• 研究課題をさがす
  • 研究者をさがす
  • KAKENの使い方
  1. 課題ページに戻る

2021 年度 実施状況報告書

PDXモデルの多層プロテオーム解析による大腸癌転移制御法の開発

研究課題

研究課題/領域番号 20K09116
研究機関愛知県がんセンター(研究所)

研究代表者

木下 敬史  愛知県がんセンター(研究所), 分子診断TR分野, 研究員 (40467311)

研究分担者 細田 和貴  愛知県がんセンター(研究所), がん情報・対策研究分野, 研究員 (00728412)
田口 歩  愛知県がんセンター(研究所), 分子診断TR分野, 分野長 (50817567)
研究期間 (年度) 2020-04-01 – 2023-03-31
キーワード大腸癌 / 肝転移 / 腹膜播種 / PDXモデル / プロテオミクス / 細胞表面タンパク質
研究実績の概要

大腸癌の生存率向上のためには、再発・転移巣の制御が極めて重要である。次世代シーケンシングなどの解析手法の進歩によって、ゲノム情報を中心に転移性大腸癌の分子生物学的な知見は集積しつつあるものの、有効な治療法の開発には至っていない。そこで、本研究では、プロテオミクスを用いた革新的なアプローチによって、転移性大腸癌の克服に取り組む。
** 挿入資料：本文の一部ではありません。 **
-- ==== Sys2Proof/Machine/DisplayInstr.lean ====
section
/-! DEFINITION. The display instructions (spec/43_display.md R174, R175). -/

namespace Sys2Proof.Machine

/-- `CLS` (R175). -/
def execCls (s : State) : Outcome State Fault Refusal :=
  .next (s.setFb Display.cleared)

/-- One sprite pixel that is 1: toggle; a pixel that is now unlit sets `VF` (R174). -/
def plot (cx cy : Nat) (s : State) : State :=
  let (d, lit) := s.fb.toggle cx cy
  if lit then s.setFb d else (s.setFb d).setReg flagReg 1

/-- One sprite row at column `x0` and row `cy`, columns left to right (R173, R174). -/
def drawRow (row : Byte) (x0 cy : Nat) (s : State) : State :=
  (List.range 8).foldl (fun t j => if spriteBit row j then plot (x0 + j) cy t else t) s

/-- The `n` rows of a sprite, top to bottom, read from `base` on (R174). -/
def drawRows (base : Word) (x0 y0 n : Nat) (s : State) : State :=
  (List.range n).foldl (fun t k => drawRow (t.memRead (offsetAddr base k)) x0 (y0 + k) t) s

/-- `DRW Vx, Vy, n` (R174): coordinates and base are latched before `VF` is cleared (the spec's decision D13). -/
def execDrw (x y : RegIx) (n : Nat) (s : State) : Outcome State Fault Refusal :=
  .next (drawRows s.i (s.reg x).toNat (s.reg y).toNat n (s.setReg flagReg 0))

end Sys2Proof.Machine
end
細胞表面タンパク質は、癌において機能的に重要な役割を果たしているだけでなく、その局在から、直接的な治療標的としても非常に有望である。細胞表面タンパク質は細胞内タンパク質に比べて極めて微量であることから、本研究では転移性大腸癌患者から採取された臨床検体を用いて患者腫瘍組織移植(patient-derived xenograft; PDX)モデルを作成し、PDX腫瘍を用いて細胞表面タンパク質(サーフェスオーム)解析を行う。現在までに、大腸癌原発巣39例、肝転移巣15例からのPDXモデルを作成した。原発巣、肝転移巣各12症例(うちペア4症例)から得られたPDX腫瘍について、サーフェスオーム解析、リン酸化プロテオーム解析、RNAシーケンス解析が完了し、データ解析を進めている。また、並行して進めていた、in vivo selectionにより樹立した高転移性マウスCT26大腸癌細胞株の解析から、腹膜播種に関連する分子を同定した。今後は、PDX腫瘍の多層オミクス解析を完了し、肝転移に重要な新規治療標的分子を探索同定すると共に、腹膜播種関連分子のさらなる機能解析を進める。

現在までの達成度 (区分)
現在までの達成度 (区分)

2: おおむね順調に進展している

理由

現在までに、大腸癌原発巣39例、肝転移巣15例からの患者腫瘍組織移植(PDX)モデルを作成した。このうち5症例においては、原発巣と肝転移巣のペアとして作成できた。また、大腸癌原発巣11例、肝転移巣9例から患者腫瘍由来細胞株(PDC)を樹立した。原発巣、肝転移巣各12症例(うちペア4症例)から得られたPDX腫瘍について、サーフェスオーム解析、リン酸化プロテオーム解析、RNAシーケンス解析が完了し、現在データ解析を進めている。また、マウスCT26大腸癌細胞株を用いたin vivo selectionにより、肝転移、リンパ節転移、腹膜播種をそれぞれ高頻度に起こす亜株と、転移を起こしにくい亜株をそれぞれ樹立した。低転移性亜株に比べ、各高転移性亜株では高い遊走・浸潤能を獲得していた。各亜株において、RNAシーケンス解析と多層プロテオーム解析を行い、分子プロファイルを比較したところ、特に転移関連分子Aが、腹膜播種亜株で高発現していることを見出した。腹膜播種亜株において、siRNAを用いた分子Aのノックダウンにより、細胞の遊走浸潤能が著名に低下し、分子Aが大腸癌腹膜播種において重要な役割を果していることが示唆された。

今後の研究の推進方策

PDXモデルの作成を継続するとともに、オミクス解析を行ったPDX腫瘍についてエクソーム解析を行い、多層オミクス解析を完了する。原発巣と肝転移巣PDX腫瘍の多層オミクスプロファイルを比較し、肝転移形成にかかわる新規治療標的分子を同定する。腹膜播種に関連する分子Aについては、その発現誘導や下流シグナルにかかわる分子メカニズムを明らかにする。また免疫組織学的染色を行って腹膜播種の予測マーカーとしての有効性を検討する。

次年度使用額が生じた理由

コロナ禍により、プロテオーム解析計画にずれが生じたため、次年度使用額が生じた。解析計画を修正し、今年度使用する予定である。

  • 研究成果

    (6件)

すべて 2022 2021 その他

すべて 国際共同研究 (1件) 雑誌論文 (1件) (うち国際共著 1件、 査読あり 1件、 オープンアクセス 1件) 学会発表 (4件)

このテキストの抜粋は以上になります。